Eine ganz kleine Völkerwanderung kam somit im Laufe der Jahre zustande, von der freilich mehrere Mitarbeiter des Statistikamtes ziemlich barsch meinten, es sei eigentlich eine ganz große Völkerwanderung, die übrigens in PowerPoint noch größer wirke. Viele kriegten Angst, als die Kunde davon in die breiteren Schichten der Öffentlichkeit drang, denn bald schon waren laut jüngsten Polizeiberichten bundesweit angesichts der möglicherweise ja unmittelbar bevorstehenden Wanderschuhkrise die Wanderschuhe ausverkauft worden.

Mancher rotweißroter Bergsteiger durfte von nun an nur mehr barfuß durch die Täler herumlaufen oder etwa den Dachstein wie den Traunstein höchstens noch per Hubschrauber „erklimmen“. Mancher wochenlang geplanter Ausflug wurde gezwungenermaßen verschoben, manche Festlichkeit, die bald zu Ehren österreichischer Vertikalität hätte stattfinden sollen, kurzerhand eingestellt. Die Patrioten des Grenzgebietes machten sich daran, das vielgeliebte Vaterland auf vielfacher Ebene zu verteidigen: physich, psychisch, geistig, emotional. Berg und Dom brauchten selbstredend durchgängige Überwachung. Es wurde Alarm geschlagen, es wurde das Prinzip der nestverschmutzenden Andersheit ausgerufen, mit Adleraugen nach Unflat Ausschau gehalten, unverzöglich mobil gemacht, zum Angriff getrommelt, die Nationalhymne angestimmt und natürlich auch gleich der Schuhmacher angerufen. Doch dessen Sekretärin winkte ab: „Geht nicht. Alle Hände voll zu tun.“

Dutzende Ethnologen mussten reichlich gestempelte Studien vorlegen, die bezeugten, dass, wenn schon neulich eine Völkerwanderung stattgefunden haben mochte, diese wohl mutmaßlich eher bescheiden ausgefallen sein müsse. Am innigsten Wesen der ureigenen österreichischen Identität habe sie jedenfalls kaum rütteln können, denn die liege tief in der stillen Vergangenheit der Vorväter begraben, die einst bekanntlich  auf absolut rechtschaffenen Pfaden mitteleuropäischer Ethnogenese hergewandert seien: als musikalisch und architektonisch begabte Pfadfinder. Die Römer hingegen seien einst mit Gewalt ins heutige Rumänien eingfallen, weswegen die Ethnogenese der Rumänen auch viel mit sochen lateinischen Sprüchen wie Fortuna brevis zu tun habe. Auf der anderen Seite aber lassen sich ja Studenten in Österreich an der Uni inskribieren, und keineswegs etwa einschreiben. Alle kademischen Wege führen nach Rom – oder eben nach Bologna, wird nämlich den Studenten vom Vize-Rektor jedes Jahr höchstpersönlich mitgeteilt. Und dies sei erst der Anfang ihres Lateins.

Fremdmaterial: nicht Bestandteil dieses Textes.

theorem exec_drain_wire (k p g : Nat) : exec (.leakyBucketDrain (.wire k p g)) s =
    .next { s with flt.wires := s.flt.wires.mod 0 ((k * 4 + p) * 8 + g) (· - 1) } := rfl
theorem exec_drain_hostLane (c l : Nat) : exec (.leakyBucketDrain (.hostLane c l)) s =
    .next { s with flt.hostLanes := s.flt.hostLanes.mod 0 (c * 16 + l) (· - 1) } := rfl
theorem exec_drain_hbmPseudo (q c : Nat) : exec (.leakyBucketDrain (.hbmPseudo q c)) s =
    .next { s with flt.pseudo := s.flt.pseudo.mod 0 (q * 32 + c) (· - 1) } := rfl
theorem exec_drain_recovery (u : Nat) : exec (.leakyBucketDrain (.recovery u)) s =
    .next (s.modUnit u (fun x => { x with bucket := x.bucket - 1 })) := rfl
theorem exec_drain_ddrIntegrity (g : Nat) : exec (.leakyBucketDrain (.ddrIntegrity g)) s =
    .next (s.modGate g (fun x => { x with integ := x.integ - 1, suspect := x.suspect && decide (1 < x.integ) })) := rfl
theorem exec_drain_ddrUncorrectable (g : Nat) : exec (.leakyBucketDrain (.ddrUncorrectable g)) s =
    .next (s.modGate g (fun x => { x with ue := x.ue - 1 })) := rfl
theorem exec_drain_borderDown (l : Nat) : exec (.leakyBucketDrain (.borderDown l)) s =
    .next (s.modBlink l (fun x => { x with downBucket := x.downBucket - 1 })) := rfl
theorem exec_drain_borderLane (l i : Nat) : exec (.leakyBucketDrain (.borderLane l i)) s =
    .next (s.modBlink l (fun x => { x with lanes := x.lanes.mod 0 i (· - 1) })) := rfl

end Drain

/-! ### The quiet period (R524, R525) -/

section Quiet
variable {s : State} {u : Nat}

theorem exec_selfTestTick_idle {b : Bool} (idle : (s.unitFlt u).state ≠ 1) : exec (.selfTestTick u b) s = .next s :=
  congrArg Host.Outcome.next (if_pos (by simp [idle]))

theorem exec_quietPeriodExpiry_idle (idle : (s.unitFlt u).state ≠ 1) : exec (.quietPeriodExpiry u) s = .next s :=
  congrArg Host.Outcome.next (if_pos (by simp [idle]))

variable (awake : s.awake = true) (fenced : (s.unitFlt u).state = 1)
include awake fenced

theorem exec_selfTestTick_pass : exec (.selfTestTick u true) s = .next (s.modUnit u (fun x => { x with quiet := x.quiet - 1 })) :=
  congrArg Host.Outcome.next ((if_neg (by simp [awake, fenced])).trans (if_pos rfl))

theorem exec_selfTestTick_fail : exec (.selfTestTick u false) s = .next
    ((s.modUnit u (fun x => { x with quiet := s.boot.cfg.quiet })).report (mkFault (unitClass u) .selfTest 0x0041 u 0 none)) :=
  congrArg Host.Outcome.next ((if_neg (by simp [awake, fenced])).trans (if_neg Bool.false_ne_true))

omit awake fenced

/-- A unit comes out of its fence: what it held is gone (R525). -/
def State.unfenced (s : State) (u : Nat) : State :=
  match unitKind u with
  | 0 => (s.dropCaches (fun k => (s.cuffLinks (unitCuff u)).any (fun l => k == cacheKey u l))).modCuff (unitCuff u) (fun c => { c with locks := [] })
  | 4 => if (s.blink (unitCuff u)).state == .down then s.setBState (unitCuff u) .training else s
  | 5 => { (s.dropCaches (· == u)) with
           net.gstat := s.net.gstat.filter (fun e => e.1 / 1024 != unitQuad u)
           usg.usage := s.usg.usage.map (fun (g, x) => (g, { x with base := x.base.set (unitQuad u) {} })) }
  | _ => s.dropCaches (· == u)

/-- The fence of a unit is lifted in its record. -/
def State.fenceLifted (s : State) (u : Nat) : State :=
  s.modUnit u (fun x => { x with state := 0, code := 0, quiet := 0, recoveries := satAdd 65535 x.recoveries 1 })

/-- The device returns to Service where nothing else is fenced or retired (R532). -/
def State.backToService (s : State) : State := if s.sys.mode == .degraded && !s.anyFence then s.setMode .service 0 else s

theorem State.dropCaches_onlyIn (hit : Nat → Bool) : OnlyIn [.pool] s (s.dropCaches hit) := onlyIn_iff.mpr (by simp [State.dropCaches])

theorem State.unfenced_onlyIn : OnlyIn [.pool, .host, .basket, .evt, .net, .usg] s (s.unfenced u) := by
  have unlocked (t : State) : OnlyIn [.host] t (t.modCuff (unitCuff u) fun c => { c with locks := [] }) := onlyIn_iff.mpr (by simp)
  unfold State.unfenced
  split
  · exact ((s.dropCaches_onlyIn _).trans (unlocked _)).mono (by decide)
  · split
    · exact (s.setBState_onlyIn _ _).mono (by decide)
    · exact .refl _ s
  · exact onlyIn_iff.mpr (by simp [State.dropCaches])
  · exact (s.dropCaches_onlyIn _).mono (by decide)

theorem State.unfenced_gate (gate : unitKind u = 1) : s.unfenced u = s.dropCaches (· == u) := by
  simp [State.unfenced, gate]

theorem State.raiseAllPf_onlyIn (b : Nat) : OnlyIn [.host, .net] s (s.raiseAllPf b) := onlyIn_iff.mpr (by simp)

theorem State.setMode_onlyIn (m : Mode) (c : Nat) : OnlyIn [.sys, .out, .host, .net] s (s.setMode m c) := by
  unfold State.setMode
  split
  · exact .refl _ s
  · have alarmed (t : State) : OnlyIn [.sys, .out] t t.alarm := by
      unfold State.alarm
      split
      · exact .refl _ t
      · exact onlyIn_iff.mpr (by simp)
    have set : OnlyIn [.sys] s { s with sys.mode := m, sys.cause := c } := onlyIn_iff.mpr (by simp)
    exact ((set.trans (alarmed _)).trans (State.raiseAllPf_onlyIn _)).mono (by decide)

theorem State.setMode_links (m : Mode) (c : Nat) : (s.setMode m c).host.links = s.host.links := by
  have alarmed (t : State) : t.alarm.host = t.host := by
    unfold State.alarm
    split <;> rfl
  have raised (t : State) (b : Nat) : (t.raiseAllPf b).host.links = t.host.links :=
    foldl_same (fun s : State => s.host.links) _ _ _ fun s l => by simp
  unfold State.setMode
  split
  · rfl
  · rw [raised, alarmed]

/-- A change of the mode fences and retires nothing. -/
theorem State.setMode_anyFence (m : Mode) (c : Nat) : (s.setMode m c).anyFence = s.anyFence := by
  have only := s.setMode_onlyIn m c
  have flt : (s.setMode m c).flt = s.flt := only.agree .flt (by decide)
  have basket : (s.setMode m c).basket = s.basket := only.agree .basket (by decide)
  have pool : (s.setMode m c).pool = s.pool := only.agree .pool (by decide)
  simp only [State.anyFence, State.anyRetired, flt, basket, pool, State.setMode_links]

theorem State.backToService_onlyIn : OnlyIn [.sys, .out, .host, .net] s s.backToService := by
  unfold State.backToService
  split
  · exact s.setMode_onlyIn _ _
  · exact .refl _ s

theorem State.backToService_mode : s.backToService.sys.mode =
    if s.sys.mode = .degraded ∧ s.backToService.anyFence = false then .service else s.sys.mode := by
  have same : s.backToService.anyFence = s.anyFence := by
    unfold State.backToService
    split
    · exact s.setMode_anyFence _ _
    · rfl
  rw [same]
  unfold State.backToService
  by_cases lifts : s.sys.mode = .degraded ∧ s.anyFence = false
  · rw [if_pos (by simpa using lifts), if_pos lifts, State.setMode_mode]
  · rw [if_neg (by simpa using lifts), if_neg lifts]

theorem exec_quietPeriodExpiry (awake : s.awake = true) (fenced : (s.unitFlt u).state = 1) :
    exec (.quietPeriodExpiry u) s = .next ((s.fenceLifted u).unfenced u).backToService :=
  congrArg Host.Outcome.next (if_neg (by simp [awake, fenced]))

/-- What the end of a fence leaves. -/
theorem fenceLifted_effect : OnlyIn [.flt] s (s.fenceLifted u) ∧
    (s.fenceLifted u).unitFlt u = { s.unitFlt u with
      state := 0, code := 0, quiet := 0, recoveries := min 65535 ((s.unitFlt u).recoveries + 1) } ∧
    ∀ j, j ≠ u → (s.fenceLifted u).unitFlt j = s.unitFlt j :=
  ⟨onlyIn_iff.mpr (by simp [State.fenceLifted]), State.modUnit_same .., fun _ hj => State.modUnit_ne _ _ _ hj⟩

theorem State.unitFlt_congr {s t : State} (h : t.flt = s.flt) (j : Nat) : t.unitFlt j = s.unitFlt j := by
  rw [State.unitFlt, h, State.unitFlt]

theorem quietPeriodExpiry_effect (awake : s.awake = true) (fenced : (s.unitFlt u).state = 1) :
    ∃ t, exec (.quietPeriodExpiry u) s = .next t ∧ t.unitFlt u = { s.unitFlt u with
      state := 0, code := 0, quiet := 0, recoveries := min 65535 ((s.unitFlt u).recoveries + 1) } ∧
      (∀ j, j ≠ u → t.unitFlt j = s.unitFlt j) ∧
      (t.sys.mode = if s.sys.mode = .degraded ∧ t.anyFence = false then .service else s.sys.mode) ∧
      OnlyIn [.sys, .flt, .pool, .host, .basket, .evt, .net, .usg, .out] s t := by
  obtain ⟨lifted, self, others⟩ := fenceLifted_effect (s := s) (u := u)
  have before := lifted.trans ((s.fenceLifted u).unfenced_onlyIn (u := u))
  have after := ((s.fenceLifted u).unfenced u).backToService_onlyIn
  have flt : (((s.fenceLifted u).unfenced u).backToService).flt = (s.fenceLifted u).flt :=
    have kept : ((s.fenceLifted u).unfenced u).flt = (s.fenceLifted u).flt :=
      (s.fenceLifted u).unfenced_onlyIn.agree .flt (by decide)
    have last : ((s.fenceLifted u).unfenced u).backToService.flt = ((s.fenceLifted u).unfenced u).flt := after.agree .flt (by decide)
    last.trans kept
  have sys : ((s.fenceLifted u).unfenced u).sys = s.sys := before.agree .sys (by decide)
  refine ⟨_, exec_quietPeriodExpiry awake fenced, (State.unitFlt_congr flt u).trans self,
    fun j hj => (State.unitFlt_congr flt j).trans (others j hj), ?_, (before.trans after).mono (by decide)⟩
  rw [← sys]
  exact State.backToService_mode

Man atmete erleichtert auf: Also doch kein so großes Problem. Dass es sich ja strenggenommen wohl eher um einen imaginären Pfad handle, würden ohnehin ganz gewiss die meisten unwillkürlich schon zu dem Zeitpunkt vermutet haben, da sie zum ersten Mal von solch abwegigen, vorzüglich interdisziplinären Wanderungen hörten - wenn nur nicht gleich die Bestätigung von seiten der österreichisch-rumänischen Gesellschaft gekommen wäre: „Ein durchaus realer Pfad – aber eben nur nicht so oft begangen.“

Dieser geheime Pfad, stellte sich darauf im Rahmen der internationalen, pluriethnischen und multikulturellen Konferenz Wege in die Zukunft heraus, verläuft stets über Autostraßen, die nie fertiggestellt wurden, über Gedankenzüge, die nie zu Ende geführt, über Begriffskonglomerate, die nie erläutert, über Hoffnungen, die nie erfüllt, über Rechnungen, die nie beglichen wurden. Als die Wiener Erste Bank 2005 etwa die rumänische Banca Comerciala Romana verspeiste, war der Auftakt zu einer Osmose gegeben, die ihresgleichen sucht. Im Nu wehte die rotweißrote Flagge über jeden zweiten Rauchfang in der Vallachei wie in Siebenbürgen. Im Nu wurden auf dem Laufband Beträge gutgeschrieben und Überweisungen getätigt: eine Direktverbindung zwischen diesem Österreich und dem anderen Rumänien.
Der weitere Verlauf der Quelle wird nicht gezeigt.